Is it important to you to work within such an art community?
Of course! There are many advantages in working in a group. As we lack financial resources we can’t pay others to do the printing for us. All the processes of the production are also very time consuming. As a group we can work together and share the workload. Even if we do most of the production process by ourselves there are still costs for materials like paper or inks also booth costs on comic festivals can be shared. Another advantage is that working in a group gives each of us bigger recognition and exposure.
We try to motivate each other in our work, also helping each other and offering constructive criticism. The best of it is of course spending lots of time with good friends.

How do you balance your time between working on projects with Edition Biografiktion, your solo work, and ‘life’?
Unfortunately, time management is not one of my strengths. I spend most of my time drawing right now.

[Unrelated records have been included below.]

-- ==== Sys2Proof/Certificates/Slice0/Obligations.lean ====
section
/-! DEFINITION. The statements for the provers: what each command does when the state lists it, what it leaves alone, and what holds of every step. -/

open Sys2Proof Sys2Proof.Machine

/-- Every place that the operands of an operation name, with the octets that it must have, exists. -/
def Claims.Placed (s : State) (o : Op) (hs : List (Handle × Nat)) : Prop :=
  ∀ h ∈ hs, ∀ d, s.tensor o h.1 = some d → s.tensorFault o h.1 d h.2 = none

/-- No pass fills a set that an instruction reads (R117, R118). -/
def Claims.Ready (s : State) (unit : Nat) (sets : List Nat) : Prop := ∀ k ∈ sets, mget .free (s.pod unit).setState k ≠ .filling

/-- The program of a unit goes on after an instruction, and no other unit changes. -/
def Claims.Advanced (s t : State) (unit : Nat) (r : Running) : Prop :=
  (t.unit unit).running.map (·.pc) = some (r.pc + 1) ∧ ∀ u, u ≠ unit → t.unit u = s.unit u

/-- Bit `k` of a vector buffer, numbered from bit 0 of word 0. -/
def Claims.bit (u : VecUnit) (k : Nat) : Nat := u.bits 0 k 1

/-- A packed run of `n` codes of `bits` bits stands at word `dst` of a unit's buffer, and no bit of the buffer outside the run differs from `old`. -/
def Claims.RunIs (old new : VecUnit) (dst bits n : Nat) (code : Nat → Nat) : Prop :=
  (∀ i, i < n → new.bits dst (i * bits) bits = code i % 2 ^ bits) ∧
  (∀ k, k < 131072 → (k < dst * 32 ∨ dst * 32 + n * bits ≤ k) → Claims.bit new k = Claims.bit old k)

/-- Words stand from word `dst` of a unit's buffer on, and no other word of the buffer differs from `old`. -/
def Claims.WordsAre (old new : VecUnit) (dst : Nat) (ws : List (BitVec 32)) : Prop :=
  (∀ i (h : i < ws.length), new.word (dst + i) = ws[i]) ∧ (∀ a, (a < dst ∨ dst + ws.length ≤ a) → new.word a = old.word a)

/-- An element-wise instruction whose second operand is a run: the run at DST holds `g a b d` of every element, narrowed to the format of MOD bit 0; the scalars stay. -/
def Claims.EwRuns (c : Instr) (unit opc : Nat) (f : VF) (g : Val → Val → Val → Val) : Prop :=
  ∀ (s : State) (r : Running), s.nextWord unit (f.encode opc) = some r → Claims.Ready s unit f.setsRead →
    f.dst * 32 + f.n * f.ewFmt.bits ≤ 131072 →
    ∃ t, exec c s = .next t ∧ Claims.Advanced s t unit r ∧ (t.unit unit).sc = (s.unit unit).sc ∧
      Claims.RunIs (s.unit unit) (t.unit unit) f.dst f.ewFmt.bits f.n
        (fun i => (narrow f.ewFmt (g (s.srcVal unit f f.ewFmt i) (s.srcB unit f i) (s.dstVal unit f i))).code)

/-- The same with the scalar that SRCB names for every second operand. -/
def Claims.EwScalarRuns (c : Instr) (unit opc : Nat) (f : VF) (g : Val → Val → Val → Val) : Prop :=
  ∀ (s : State) (r : Running), s.nextWord unit (f.encode opc) = some r → Claims.Ready s unit f.setsRead →
    f.dst * 32 + f.n * f.ewFmt.bits ≤ 131072 →
    ∃ t, exec c s = .next t ∧ Claims.Advanced s t unit r ∧ (t.unit unit).sc = (s.unit unit).sc ∧
      Claims.RunIs (s.unit unit) (t.unit unit) f.dst f.ewFmt.bits f.n
        (fun i => (narrow f.ewFmt (g (s.srcVal unit f f.ewFmt i) (f32 ((s.unit unit).scalar f.scB)) (s.dstVal unit f i))).code)

/-- An instruction that writes the words `ws` at DST, when they fit, and leaves the scalars. -/
def Claims.WritesWords (c : Instr) (unit opc : Nat) (f : VF) (sets : List Nat) (ws : State → List (BitVec 32)) : Prop :=
  ∀ (s : State) (r : Running), s.nextWord unit (f.encode opc) = some r → Claims.Ready s unit sets →
    f.dst + (ws s).length ≤ 4096 →
    ∃ t, exec c s = .next t ∧ Claims.Advanced s t unit r ∧ (t.unit unit).sc = (s.unit unit).sc ∧
      Claims.WordsAre (s.unit unit) (t.unit unit) f.dst (ws s)

/-- An instruction that changes only scalar registers of its unit: the scalar table after it is `sc`. -/
def Claims.WritesScalars (c : Instr) (unit opc : Nat) (f : VF) (sets : List Nat) (sc : State → SMap (BitVec 32)) : Prop :=
  ∀ (s : State) (r : Running), s.nextWord unit (f.encode opc) = some r → Claims.Ready s unit sets →
    ∃ t, exec c s = .next t ∧ Claims.Advanced s t unit r ∧ (t.unit unit).sc = sc s ∧ (t.unit unit).buf = (s.unit unit).buf

/-- A reduction: along the whole run it writes SC[DST] alone, along rows or columns one word for each group from DST on. -/
def Claims.Reduces (c : Instr) (unit opc : Nat) (f : VF) (g : List (Nat × BitVec 32) → BitVec 32) : Prop :=
  (f.mod % 4 = 2 → Claims.WritesScalars c unit opc f f.setsRead (fun s => ((s.unit unit).setScalar f.scD (g (s.srcWords unit f))).sc)) ∧
  (f.mod % 4 < 2 → Claims.WritesWords c unit opc f f.setsRead (fun s => (axisGroups (f.mod % 4) f.n (s.srcWords unit f)).map g))

/-- A selection: the values of the k selected elements from DST on, their indices from DST + k on; every word outside the 2k words stays. -/
def Claims.Selects (c : Instr) (unit opc : Nat) (f : VF) (xs : State → List (Nat × BitVec 32)) : Prop :=
  ∀ (s : State) (r : Running), s.nextWord unit (f.encode opc) = some r → Claims.Ready s unit f.setsRead → f.dst + 2 * (f.mod + 1) ≤ 4096 →
    ∃ t, exec c s = .next t ∧ Claims.Advanced s t unit r ∧ (t.unit unit).sc = (s.unit unit).sc ∧
      (∀ i (h : i < (topK (f.mod + 1) (xs s)).length),
        (t.unit unit).word (f.dst + i) = (topK (f.mod + 1) (xs s))[i].2 ∧
        (t.unit unit).word (f.dst + f.mod + 1 + i) = BitVec.ofNat 32 (topK (f.mod + 1) (xs s))[i].1) ∧
      ∀ a, (a < f.dst ∨ f.dst + 2 * (f.mod + 1) ≤ a) → (t.unit unit).word a = (s.unit unit).word a

/-- A scalar operation: SC[DST] becomes `g` of SC[DST] and SC[SRCB]. -/
def Claims.ScalarOp (c : Instr) (unit code : Nat) (f : VF) (g : BitVec 32 → BitVec 32 → BitVec 32) : Prop :=
  f.mod = code → Claims.WritesScalars c unit 0x71 f []
    (fun s => ((s.unit unit).setScalar f.scD (g ((s.unit unit).scalar f.scD) ((s.unit unit).scalar f.scB))).sc)

/-- The unit of a vector instruction that neither loads, stores nor ends a program, and whether it releases accumulator sets. -/
def Claims.vecOf : Instr → Option (Nat × Bool)
  | .vAdd u f | .vSub u f | .vMul u f | .vFma u f | .vMax u f | .vMin u f | .vAbs u f | .vNeg u f | .vMov u f
  | .vAdds u f | .vSubs u f | .vMuls u f | .vFmas u f | .vMaxs u f | .vMins u f
  | .vExp u f | .vLog u f | .vRcp u f | .vRsq u f | .vSig u f | .vTanh u f | .vGelu u f | .vSilu u f
  | .vStat u f | .vNorm u f | .vRope u f | .vQnt u f | .vDqt u f | .vMxq u f | .vOscan u f | .vEmap u f | .vQsite u f
  | .vCorr u f | .vWcorr u f | .vRsum u f | .vRmax u f | .vRmin u f | .vRamx u f | .vScat u f => some (u, f.mbit 5)
  | .vEscf u _ | .vTopk u _ | .vTopki u _ | .vGath u _ | .vSet u _ _
  | .vSopAdd u _ | .vSopSub u _ | .vSopMul u _ | .vSopMax u _ | .vSopRcp u _ | .vSopRsqrt u _ => some (u, false)
  | _ => none

/-- The device is on and a command that needs control cores need not wait: the cores run and nothing that it must follow waits (R305, R355). -/
def Claims.Up (s : State) (c : Instr) : Prop := s.powered = true ∧ s.mustHold c = false

/-- Command `i`, a write of entry `code` by the request `rq`, reaches the entry's own rule: its BDP channel `c` is established and on, nothing makes it wait, the lease lets it pass, and checks 1 to 3 of R352 give OK. -/
def Claims.Reaches (s : State) (i : Instr) (rq : Rq) (c : Conn) (code : Nat) : Prop :=
  s.conn rq.conn = some c ∧ c.kind = .bdp ∧ c.phase = .up ∧ Claims.Up s i ∧ leasePre rq code c s = Bdp.ok ∧ c.itemStatus code true = Bdp.ok

/-- The next state of a command that is accepted: its effect `t`, then the result record, the Mirror records and the answer with `status`. -/
def Claims.Accepts (s : State) (i : Instr) (rq : Rq) (c : Conn) (code status value : Nat) (t : State) : Prop :=
  exec i s = .next (t.accept rq c.principalCode code status value)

I prefer to work on two projects at a time to be able to switch between projects and have a little “break” that way. I tend to be more productive under time pressure which leads me sometimes to overwork myself. Nevertheless, I try to keep the pens down on the weekend, it is important to disconnect from work and enjoy some free time.

Do you have any top tips for overcoming procrastination? (I’m a huge sufferer of procrastination and I’m left with endless still-to-do lists as a result).
Oh, sorry no tips… I also suffer from chronic procrastination!

What’s your work space/studio like? Do you tend to surround yourself with things/images/artefacts to keep you company or inspire/ motivate you?
I tried to work in a couple of shared studios but I ended up working mostly at my studio at home. Maybe it is because I prefer a more cozy atmosphere to work till late in the evening. I live together with my boyfriend who is also an illustrator but you never could tell that seeing our apartment. We own tons of stuff, gorgeous prints and frames to hang but for some reason our apartment is sadly under-decorated. Actually that is one of our perpetual New Year’s resolutions.

Can you disclose a bit about the creative process behind your art making? Also, what techniques of illustration do you most prefer to use; what are your tools and materials of choice, and how did you come to work with them?
I start doing some rough sketches to figure the composition out and then I keep working on that drawing using transparent paper layers until the illustration is ready. When I work on a designed topic I do a research first.
I work mostly with graphite because that allows me to create a lot of different textures. Of course, I also use a computer mostly for digital coloring purposes. At university I was able to try a lot of mediums and techniques, but at the moment I mostly work with pencil and paper for my commissioned work. I also work on screen-prints sometimes and would love to do some etching again but those mediums are very time consuming so I rather would use them for personal projects.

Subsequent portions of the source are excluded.